# Are ear tags required for the ABGA shows?



## robin4 (Oct 12, 2013)

Or can I just tattoo the ear instead. I don't really care for ear tags.


----------



## Tenacross (May 26, 2011)

Tattoos are mandatory at ABGA shows because they tie the goat to the papers. Ear tags are not.


----------



## robin4 (Oct 12, 2013)

Tenacross said:


> Tattoos are mandatory at ABGA shows because they tie the goat to the papers. Ear tags are not.


Thank you

Now just trying to be completely clear, as long as my goat has ear tattoos, I can enter a show.

So why do people spend money and time on ear tags?

And will I look like an oddball, not having tags?


----------



## toth boer goats (Jul 20, 2008)

Tags are used to verify kids, if you have many goats, so you don't get them mixed up with who is who for registration purposes.
They are not mandatory but for me, I have quite a few goats and want to be able to know who goes to who. 
And not give wrong papers to the wrong goat.
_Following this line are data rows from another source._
-- ==== Sys2Proof/Machine/Flags.lean ====
section
/-! DEFINITION. What a read of a register returns (R12, R15): the stored bits, with the fields that show other state of the block
laid over them. -/

namespace Sys2Proof.Machine

/-- Lay a field's value over a word. -/
def put (f : RField) (v : Nat) (w : Word) : Word := putBits w f.hi f.lo v

/-- A partition, as PARTITION fields show it: 0xFF for none. -/
def partNum (p : Option Nat) : Nat := p.getD 0xFF

/-! ### Sections -/

/-- LOAM_CFG (R72). -/
def seeLoamCfg (s : State) (n : Nat) (w : Word) : Word :=
  let p := secPart s n
  let x := match p with | some p => s.part p | none => {}
  put fLoamCfgCacheUnits x.units (put fLoamCfgWinter (toBit x.winter) (put fLoamCfgPartition (partNum p) w))

/-- ONLINE of HBM_STATUS (R72): a partition uses the stack, or Icvar does for a test. -/
def seeHbmStatus (s : State) (n : Nat) (w : Word) : Word :=
  put fHbmStatusOnline (toBit ((secPart s n).isSome || (s.autumn n).isSome)) w

/-- A unit of a core is busy with a tile or a slice (R168, R454). -/
def unitBusy (x : Core) (u : Nat) : Bool := match tabGet .idle x.units u with | .idle => false | _ => true

/-- A Winter partition that is held. -/
def winterHeld (s : State) (p : Option Nat) : Bool := match p with | some p => (s.part p).winter && partHeld s p | none => false

/-- STATE of CORE_STATUS (R168). -/
def coreStateCode (s : State) (k : Nat) : Nat :=
  let x := s.core k
  if x.stopped then 5
  else match x.running with
    | none => 0
    | some i =>
      if winterHeld s (secPart s (k / 12)) then 4
      else if !runnable s k i && x.window.isEmpty && (slotRuns s k i).isEmpty then 0
      else if entering s k then 3
      else if !x.window.isEmpty && x.window.all (fun d => !waitsMet s d.bytes) then 2
      else 1

/-- CORE_STATUS (R168). -/
def seeCoreStatus (s : State) (k : Nat) (w : Word) : Word :=
  let x := s.core k
  put fCoreStatusUnitBusy (sumNat ((upTo 7).map (fun u => toBit (unitBusy x u) * 2 ^ u)))
    (put fCoreStatusWindow x.window.length (put fCoreStatusState (coreStateCode s k) w))

/-- CORE_RUN (R168). -/
def seeCoreRun (s : State) (k : Nat) (w : Word) : Word :=
  match (s.core k).running with
  | none => w
  | some i =>
    let x := s.slot k i
    put fCoreRunGenTag x.tag (put fCoreRunSlot i (put fCoreRunContext x.ctx (put fCoreRunDescIndex (slotOldest s k i) w)))

/-- STATE of CORE_ROUTE_STATUS and COLL_STATUS beside what a running descriptor shows (R241, R327). -/
def engineStateCode (s : State) (kind sec running : Nat) : Nat :=
  let e := s.engine (engineKey kind sec)
  match engineJobs e with
  | _ :: _ => if winterHeld s (secPart s sec) then 4 else running
  | [] =>
    if e.stopped then 5
    else if (unitQueues s kind sec).any (fun q =>
      (s.queue q).mode == .enabled && (match headWaiting (s.queue q) with | some d => !waitsMet s d.bytes | none => false)) then 2
    else 0

/-- CORE_ROUTE_STATUS (R241): a descriptor's accesses are made in its own step, so none is pending between steps. -/
def seeRouteStatus (s : State) (n : Nat) (w : Word) : Word := put fCoreRouteStatusState (engineStateCode s 2 n 1) w

/-- COLL_STATUS (R327): between steps a running descriptor waits for a peer's chunk or, where only returned slots are missing, on its
credit tallies; one whose data is done runs to its end. -/
def seeCollStatus (s : State) (n : Nat) (w : Word) : Word :=
  let w := put fCollStatusGroups ((upTo 64).filter (fun k => (s.comm n k).present)).length w
  match jobOf s 3 n with
  | some j =>
    put fCollStatusSeq (j.lastSeq % 2 ^ 32) (put fCollStatusComm (cComm j.bytes % 64)
      (put fCollStatusState (engineStateCode s 3 n (if j.coll.chunkWait then 3 else if j.coll.creditWait then 2 else 1)) w))
  | none => put fCollStatusState (engineStateCode s 3 n 1) w

/-- NUM_CTR_USE (R221): gates and drift pairs in the lowest section of a partition only. -/
def seeCtrUse (s : State) (n : Nat) (w : Word) : Word :=
  let w := put fNumCtrUseRecords (recordsUsed s n) w
  match secPart s n with
  | some p =>
    if (maskSecs (s.part p).mask).head? = some n then
      put fNumCtrUseGates ((upTo 64).filter (fun g => (s.gate p g).present)).length
        (put fNumCtrUseDriftPairs (s.part p).drift.length w)
    else w
  | none => w

/-- HLT_AUTUMN (R459): the last result, or the running test. -/
def seeAutumn (s : State) (n : Nat) : Word :=
  let r := s.autumnResult n
  let code := if (s.autumn n).isSome then 3 else r.result
  put fHltAutumnValid (toBit r.valid) (put fHltAutumnResult code (put fHltAutumnTransient (toBit r.transient)
    (put fHltAutumnSource r.source (put fHltAutumnTemp r.temp (put fHltAutumnFailed r.failed
      (put fHltAutumnAge (if r.valid then s.flash.hours - r.hour else 0) 0))))))

/-! ### Replay and trace -/

/-- RPL_SCHED (R269). -/
def seeSched (s : State) (p : Nat) (w : Word) : Word :=
  let x := s.part p
  put fRplSchedTableVer (match x.table with | some t => t.ver | none => 0) (put fRplSchedHeld (toBit (partHeld s p))
    (put fRplSchedTableLoaded (toBit x.table.isSome) (put fRplSchedWinter (toBit x.winter) w)))

/-- RPL_LOG (R269): of the lowest context of the partition that records or replays. -/
def seeLog (s : State) (p : Nat) (w : Word) : Word :=
  match keysWhere s.objs.ctxs (fun x => x.mode != .free && x.part == p && (x.log.isSome || x.replay.isSome)) with
  | c :: _ =>
    let stopped := match (s.ctx c).log with | some g => g.stopped | none => false
    put fRplLogContext c (put fRplLogStopped (toBit stopped) (put fRplLogReplaying (toBit (s.ctx c).replay.isSome)
      (put fRplLogRecording (toBit ((s.ctx c).log.isSome && !stopped)) w)))
  | [] => w

/-! ### Host interface and identity -/

/-- Eight bits, one to a mailbox. -/
def mbxBits (f : Nat → Bool) : Nat := sumNat ((upTo 8).map (fun j => toBit (f j) * 2 ^ j))

/-- MBX_SUMMARY (R343). -/
def seeSummary (s : State) (f : Nat) : Word :=
  put fMbxSummaryOutFull (mbxBits (fun j => s.fld fMbxOutStatusFull f j == 1))
    (put fMbxSummaryInAckValid (mbxBits (fun j => s.fld fMbxInAckValid f j == 1))
      (put fMbxSummaryInFull (mbxBits (fun j => s.fld fMbxInStatusFull f j == 1)) 0))

/-- STATE of a queue (R348). -/
def qmodeCode : QMode → Nat
  | .disabled => 0 | .enabled => 1 | .draining => 2 | .error => 3

/-- A queue slot's registers (R353). -/
def seeQslotPtr (s : State) (f j : Nat) : Word :=
  match slotQueue s f j with
  | some q => put fHifQslotPtrCqProduced (s.queue q).produced (put fHifQslotPtrSqConsumed (s.queue q).consumed 0)
  | none => 0
def seeQslotCtl (s : State) (f j : Nat) : Word :=
  match slotQueue s f j with
  | some q => put fHifQslotCtlCqReleased (s.queue q).released (put fHifQslotCtlState (qmodeCode (s.queue q).mode)
      (put fHifQslotCtlBound 1 (put fHifQslotCtlQueue q 0)))
  | none => 0

/-- STATE and TDI of HIF_FUNC (R358). -/
def fnModeCode : FnMode → Nat
  | .absent => 0 | .enabled => 1 | .resetting => 2 | .disabled => 3
def tdiCode : TdiMode → Nat
  | .notTdi => 0 | .unlocked => 1 | .locked => 2 | .run => 3 | .error => 4

/-- HIF_FUNC (R358). -/
def seeFunc (s : State) (f : Nat) : Word :=
  let x := s.fn f
  put fHifFuncPartition (partNum x.part) (put fHifFuncQueues (queuesWhere s (fun q => q.fn == f)).length
    (put fHifFuncIde (toBit x.ideStream) (put fHifFuncSealed (toBit (partSealed s x.part))
      (put fHifFuncTdi (tdiCode x.tdi) (put fHifFuncState (fnModeCode x.mode) 0)))))

/-- The firmware that runs, once it is verified (R359, R475). -/
def seeFw (s : State) : Word :=
  match s.flash.fwActive with
  | some i => if s.module.fwVerified then put fIdentFwFwVersion i.version.toNat (put fIdentFwFwBuild i.build.toNat 0) else 0
  | none => 0

/-! ### Module -/

/-- Units at a level (R435, R439). -/
def unitsAt (s : State) (l : Nat) : Nat := ((upTo 193).filter (fun u => healthLevel s u == l)).length

/-- HLT_UNIT (R439). -/
def seeUnit (s : State) (u : Nat) (w : Word) : Word :=
  put fHltUnitLevel (healthLevel s u) (put fHltUnitLastEvent (s.health u).lastEvent (put fHltUnitScore (s.health u).score w))

/-- A register as it is read, its write-only fields and reserved bits included. `f` is the function that reads. -/
def seeReg (s : State) (f : Nat) (a : RegAt) : Word :=
  let w := s.raw a
  match a.reg with
  | .loamCfg => seeLoamCfg s a.i w
  | .hbmStatus => seeHbmStatus s a.i w
  | .coreStatus => seeCoreStatus s (12 * a.i + a.j) w
  | .coreRun => seeCoreRun s (12 * a.i + a.j) w
  | .coreRouteStatus => seeRouteStatus s a.i w
  | .collStatus => seeCollStatus s a.i w
  | .numCtrUse => seeCtrUse s a.i w
  | .lnkStatus => put fLnkStatusPartition (partNum (secPart s a.i)) w
  | .rplSched => seeSched s a.i w
  | .rplLog => seeLog s a.i w
  | .mbxInStatus => put fMbxInStatusNotReady (toBit (!s.module.icvarTakes)) w
  | .mbxSummary => seeSummary s a.i
  | .hifQslotPtr => seeQslotPtr s a.i a.j
  | .hifQslotCtl => seeQslotCtl s a.i a.j
  | .hifLink => put fHifLinkIdeStreams ((upTo 64).filter (fun g => (s.fn g).ideStream)).length w
  | .hifFunc => seeFunc s a.j
  | .identVendor => put fIdentVendorVendor Config.vendorId.toNat w
  | .identStepping => put fIdentSteppingStepping Config.stepping.toNat w
  | .identModuleId => put fIdentModuleIdModuleId Config.moduleId.toNat w
  | .identFw => seeFw s
  | .identFunc => put fIdentFuncFunction f (put fIdentFuncPartition (partNum (s.fn f).part) w)
  | .identCaps => put fIdentCapsStack10g Config.stack10G.toNat w
  | .fltEscCount => put fFltEscCountCtxInWindow (inWindow s s.care.hardFaults).length
      (put fFltEscCountPartInWindow (inWindow s s.care.partResets).length w)
  | .fltResets => put fFltResetsModule (min s.flash.moduleResets 65535) w
  | .fltWdog => put fFltWdogIcvarFired s.flash.icvarFired w
  | .pwrSection => put fPwrSectionHold (powerLevel s a.i) (put fPwrSectionThermalHold (heatLevel s a.i) w)
  | .hltSummary => put fHltSummaryRetire (unitsAt s 3) (put fHltSummarySuspect (unitsAt s 2) (put fHltSummaryWatch (unitsAt s 1) 0))
  | .hltUnit => seeUnit s a.j w
  | .hltAutumn => seeAutumn s a.i
  | .thmTripLast => s.flash.trip
  | .clkTime => BitVec.ofNat 64 s.now
  | .clkStatus => put fClkStatusWinterLock (toBit ((upTo 8).any (fun p => (s.part p).present && (s.part p).winter))) w
  | _ => w

/-- The bits of a register that a read shows: its fields but the write-only ones (R12, R15). -/
def readMask (r : RegName) : Word :=
  (fieldsOf r).foldl (fun w f => match f.2.2.1 with | .wo => w | _ => putBits w f.1 f.2.1 (2 ^ (f.1 + 1 - f.2.1) - 1)) 0

/-- What a read of a register returns (R12). -/
def readReg (s : State) (f : Nat) (a : RegAt) : Word := seeReg s f a &&& readMask a.reg

end Sys2Proof.Machine
end

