/-- REGISTER_WRITE and RC_REGISTER_READ (R10, R12, R13, R16, R337). A write clears the W1C bits that it writes as 1, unless the hardware
sets them in the same cycle, and changes no other bit; a write to an MSI-X table that is not frozen replaces the entry's bytes; a
read hands back the register's value, or a half of it; one of 64 bits clears the RC fields, and an event that meets the read counts
afterwards; an offset with no register reads zero and takes no write; a register with a row of its own is written by that row. Parts
of it are the model's choice: log entries 73 and 126. -/
def Obligations.RegisterAccess : Prop :=
  (∀ (fn : Fn) (off width : Nat) (value hwSet : Word) (s : State) (a : RegAt),
    answers s fn.val = true → wellSized off width = true → barAt fn.val off = .reg a →
    a.reg ∉ [.mbxInWord, .mbxOutAck, .hifQslotCtl, .fltCtl, .lnkLoop, .hbmLoop] →
    ∃ t, exec (.registerWrite fn off width value hwSet) s = .next t ∧
      (∀ i, i < 64 → (t.raw a).getLsbD i = (((s.raw a).getLsbD i && !((placed value (lanesOf off width) &&& laneMask (lanesOf off width)).getLsbD i &&
        (w1cMask a.reg).getLsbD i)) || (hwSet.getLsbD i && (w1cMask a.reg).getLsbD i))) ∧
      (∀ b, regKey b ≠ regKey a → t.raw b = s.raw b) ∧ Only [.registers] s t) ∧
  (∀ (fn : Fn) (off : Nat) (value hwSet : Word) (s : State) (k : Nat),
    answers s fn.val = true → wellSized off 8 = true → barAt fn.val off = .msix k → tdiLocked s fn.val = false →
    ∃ t, exec (.registerWrite fn off 8 value hwSet) s = .next t ∧ tabGet 0 (t.fn fn.val).msixTable k = value ∧
      (∀ i, i ≠ k → tabGet 0 (t.fn fn.val).msixTable i = tabGet 0 (s.fn fn.val).msixTable i) ∧
      (∀ f, f ≠ fn.val → t.fn f = s.fn f) ∧ Only [.functions] s t) ∧
  (∀ (fn : Fn) (off width : Nat) (value hwSet : Word) (s : State), answers s fn.val = false ∨ wellSized off width = false →
    exec (.registerWrite fn off width value hwSet) s = .next s) ∧
  (∀ (fn : Fn) (off width : Nat) (l : List (Nat × Nat)) (s : State) (a : RegAt), answers s fn.val = true → wellSized off width = true →
    barAt fn.val off = .reg a →
    ∃ t, exec (.rcRegisterRead fn off width l) s = .next t ∧ t.out.bar0 = halfOf (regValue s fn.val a) (lanesOf off width) ∧
      (∀ f ∈ rcFields a.reg, getBits (t.raw a) f.1 f.2 =
        min ((if width = 8 then 0 else getBits (s.raw a) f.1 f.2) + sumNat ((l.filter (fun e => e.1 == f.2)).map (·.2)))
          (2 ^ (f.1 + 1 - f.2) - 1)) ∧
      (∀ b, regKey b ≠ regKey a → t.raw b = s.raw b) ∧ (width = 4 → l = [] → Only [.out] s t) ∧ Only [.registers, .out] s t) ∧
  (∀ (fn : Fn) (off width : Nat) (l : List (Nat × Nat)) (s : State) (k : Nat), answers s fn.val = true → wellSized off width = true →
    barAt fn.val off = .msix k → exec (.rcRegisterRead fn off width l) s =
      .next { s with out := { s.out with bar0 := halfOf (tabGet 0 (s.fn fn.val).msixTable k) (lanesOf off width) } }) ∧
  (∀ (fn : Fn) (off width : Nat) (l : List (Nat × Nat)) (s : State), answers s fn.val = true → wellSized off width = false →
    exec (.rcRegisterRead fn off width l) s = .next { s with out := { s.out with bar0 := 0 } }) ∧
  (∀ (fn : Fn) (off width : Nat) (value hwSet : Word) (l : List (Nat × Nat)) (s : State), answers s fn.val = true →
    wellSized off width = true → barAt fn.val off = .none →
    exec (.registerWrite fn off width value hwSet) s = .next s ∧
    exec (.rcRegisterRead fn off width l) s = .next { s with out := { s.out with bar0 := 0 } }) ∧
  (∀ (fn : Fn) (off width : Nat) (value hwSet : Word) (s : State), answers s fn.val = true → wellSized off width = true →
    let n := lanesOf off width
    let v := placed value n
    (∀ j : Fin 8, barAt fn.val off = .reg ⟨.mbxInWord, fn.val, j.val⟩ →
      exec (.registerWrite fn off width value hwSet) s = exec (.mbxInDeposit fn j n v) s) ∧
    (∀ j : Fin 8, barAt fn.val off = .reg ⟨.mbxOutAck, fn.val, j.val⟩ →
      exec (.registerWrite fn off width value hwSet) s = exec (.mbxOutAck fn j n v) s) ∧
    (∀ j : Fin 512, barAt fn.val off = .reg ⟨.hifQslotCtl, fn.val, j.val⟩ → n ≠ .low →
      exec (.registerWrite fn off width value hwSet) s = exec (.cqRelease fn j (BitVec.ofNat 32 (bitsOf v.toNat 63 32))) s) ∧
    (barAt fn.val off = .reg ⟨.fltCtl, 0, 0⟩ → n ≠ .high →
      exec (.registerWrite fn off width value hwSet) s = exec (.resetKeyWrite (v.setWidth 16)) s) ∧
    (∀ k : LinkId, barAt fn.val off = .reg ⟨.lnkLoop, k.val / 8, k.val % 8⟩ → n ≠ .high →
      exec (.registerWrite fn off width value hwSet) s =
        (if bitOf v.toNat 15 then exec (.lnkLoopStart k v) s else exec (.lnkLoopModeWrite k v) s)) ∧
    (∀ g : StackId, barAt fn.val off = .reg ⟨.hbmLoop, g.val / 3, g.val % 3⟩ → n ≠ .high →
      exec (.registerWrite fn off width value hwSet) s = exec (.hbmLoopStart g v) s))

/-- MAILBOX_TAKE, MBX_OUT_POST and MBX_OUT_ACK (R338, R340 to R342, R366, R367, R377, R384). A taken word clears FULL unless another one
is deposited in the same cycle, raises TAKEN, and is executed or answered as a repeat; a PING that finds room is answered with its
reply word and its acknowledgement; a posted word fills the outbound mailbox, and a write that covers bits 47:32 of its
acknowledgement empties it. Parts of it are the model's choice: log entry 74. -/
def Obligations.Mailboxes : Prop :=
  (∀ (fn : Fn) (j : Fin 8) (host : List Cell) (readError : Bool) (deposit : Option Word) (hits : List Hit) (s : State),
    icvarRuns s = true → answers s fn.val = true → s.fld fMbxInStatusFull fn.val j.val = 1 → mbxBusy s fn.val j.val = false →
    ∃ u, exec (.mailboxTake fn j host readError deposit hits) s =
        .next (acceptWord fn.val j (s.raw ⟨.mbxInWord, fn.val, j.val⟩) true readError u) ∧
      u.fld fMbxInStatusFull fn.val j.val = (if deposit.isSome then 1 else 0) ∧
      (∀ v, deposit = some v → u.raw ⟨.mbxInWord, fn.val, j.val⟩ = v) ∧
      u.fld fMbxInStatusTaken fn.val j.val = (s.fld fMbxInStatusTaken fn.val j.val + 1) % 256 ∧ u.module = { s.module with icvarTakes := true } ∧
      Only [.module, .registers, .memory, .hostMemory] s u) ∧
  (∀ (fn : Fn) (j : Fin 8) (host : List Cell) (readError : Bool) (hits : List Hit) (seq : Byte) (arg : BitVec 48) (s : State),
    let w : Word := BitVec.ofNat 64 (3 * 2 ^ 56 + seq.toNat * 2 ^ 48 + arg.toNat)
    icvarRuns s = true → answers s fn.val = true → s.fld fMbxInStatusFull fn.val j.val = 1 → mbxBusy s fn.val j.val = false →
    s.raw ⟨.mbxInWord, fn.val, j.val⟩ = w → recordingCtxs s fn.val = [] →
    (∀ l, tabGet none (s.fn fn.val).lastTaken j.val = some l → l.word ≠ w) →
    (s.fn fn.val).outbox = [] → (s.fn fn.val).owed = [] → s.fld fMbxOutStatusFull fn.val j.val = 0 → moduleState s = 1 →
    keysWhere s.objs.ctxs (fun x => x.owner == fn.val && x.replay.isSome) = [] →
    ∃ t, exec (.mailboxTake fn j host readError none hits) s = .next t ∧ t.fld fMbxInStatusFull fn.val j.val = 0 ∧
      t.fld fMbxInStatusTaken fn.val j.val = (s.fld fMbxInStatusTaken fn.val j.val + 1) % 256 ∧
      t.raw ⟨.mbxOutWord, fn.val, j.val⟩ = w ∧ t.fld fMbxOutStatusFull fn.val j.val = 1 ∧
      t.raw ⟨.mbxInAck, fn.val, j.val⟩ = BitVec.ofNat 64
        (2 ^ 63 + (s.fld fMbxInStatusTaken fn.val j.val + 1) % 256 * 2 ^ 40 + seq.toNat * 2 ^ 32)) ∧
  (∀ (fn : Fn) (j : Fin 8) (s : State) (w : Word), icvarRuns s = true → (s.fn fn.val).mode ≠ .resetting →
    s.fld fMbxOutStatusFull fn.val j.val = 0 → (s.fn fn.val).outbox.find? (fun e => e.1 == j.val) = some (j.val, w) →
    ∃ t, exec (.mbxOutPost fn j) s = .next t ∧ t.raw ⟨.mbxOutWord, fn.val, j.val⟩ = w ∧
      t.fld fMbxOutStatusFull fn.val j.val = 1 ∧ (∀ f, f ≠ fn.val → t.fn f = s.fn f) ∧
      (t.fn fn.val).outbox = (s.fn fn.val).outbox.erase (j.val, w) ∧
      (∀ o, (s.fn fn.val).owed.find? (fun o => o.mbx == j.val && o.word == w) = some o →
        t.raw ⟨.mbxInAck, fn.val, j.val⟩ =
          BitVec.ofNat 64 (2 ^ 63 + o.taken % 256 * 2 ^ 40 + o.seq % 256 * 2 ^ 32 + o.rc % 2 ^ 16)) ∧
      ((s.fn fn.val).owed.find? (fun o => o.mbx == j.val && o.word == w) = none →
        t.fn fn.val = { s.fn fn.val with outbox := (s.fn fn.val).outbox.erase (j.val, w) } ∧
        t.out.msix = s.out.msix ++ (if (s.fn fn.val).busMaster then [(fn.val, 0)] else [])) ∧ Only [.functions, .registers, .out] s t) ∧
  (∀ (fn : Fn) (j : Fin 8) (lanes : Lanes) (value : Word) (s : State), answers s fn.val = true →
    ∃ t, exec (.mbxOutAck fn j lanes value) s = .next t ∧
      t.raw ⟨.mbxOutAck, fn.val, j.val⟩ = laneMix (s.raw ⟨.mbxOutAck, fn.val, j.val⟩) value lanes ∧
      (lanes = .low → t.raw ⟨.mbxOutStatus, fn.val, j.val⟩ = s.raw ⟨.mbxOutStatus, fn.val, j.val⟩) ∧
      (lanes ≠ .low → t.fld fMbxOutStatusFull fn.val j.val = 0 ∧
        (s.fld fMbxOutStatusFull fn.val j.val = 0 → t.fld fMbxOutStatusAckStray fn.val j.val = 1)) ∧ Only [.registers] s t)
If you show at ABGA, the goat must be registered and tattooed. This is all that is needed, no tags are required when registered and tattooed.
The tat must match the registration papers.


----------



## robin4 (Oct 12, 2013)

toth boer goats said:


> Tags are used to verify kids, if you have many goats, so you don't get them mixed up with who is who for registration purposes.
> They are not mandatory but for me, I have quite a few goats and want to be able to know who goes to who.
> And not give wrong papers to the wrong goat.
> 
> ...


Always nice to here from you tothboergoats. Thank you


----------



## toth boer goats (Jul 20, 2008)

You are so very welcome robin4 :hi5:


----------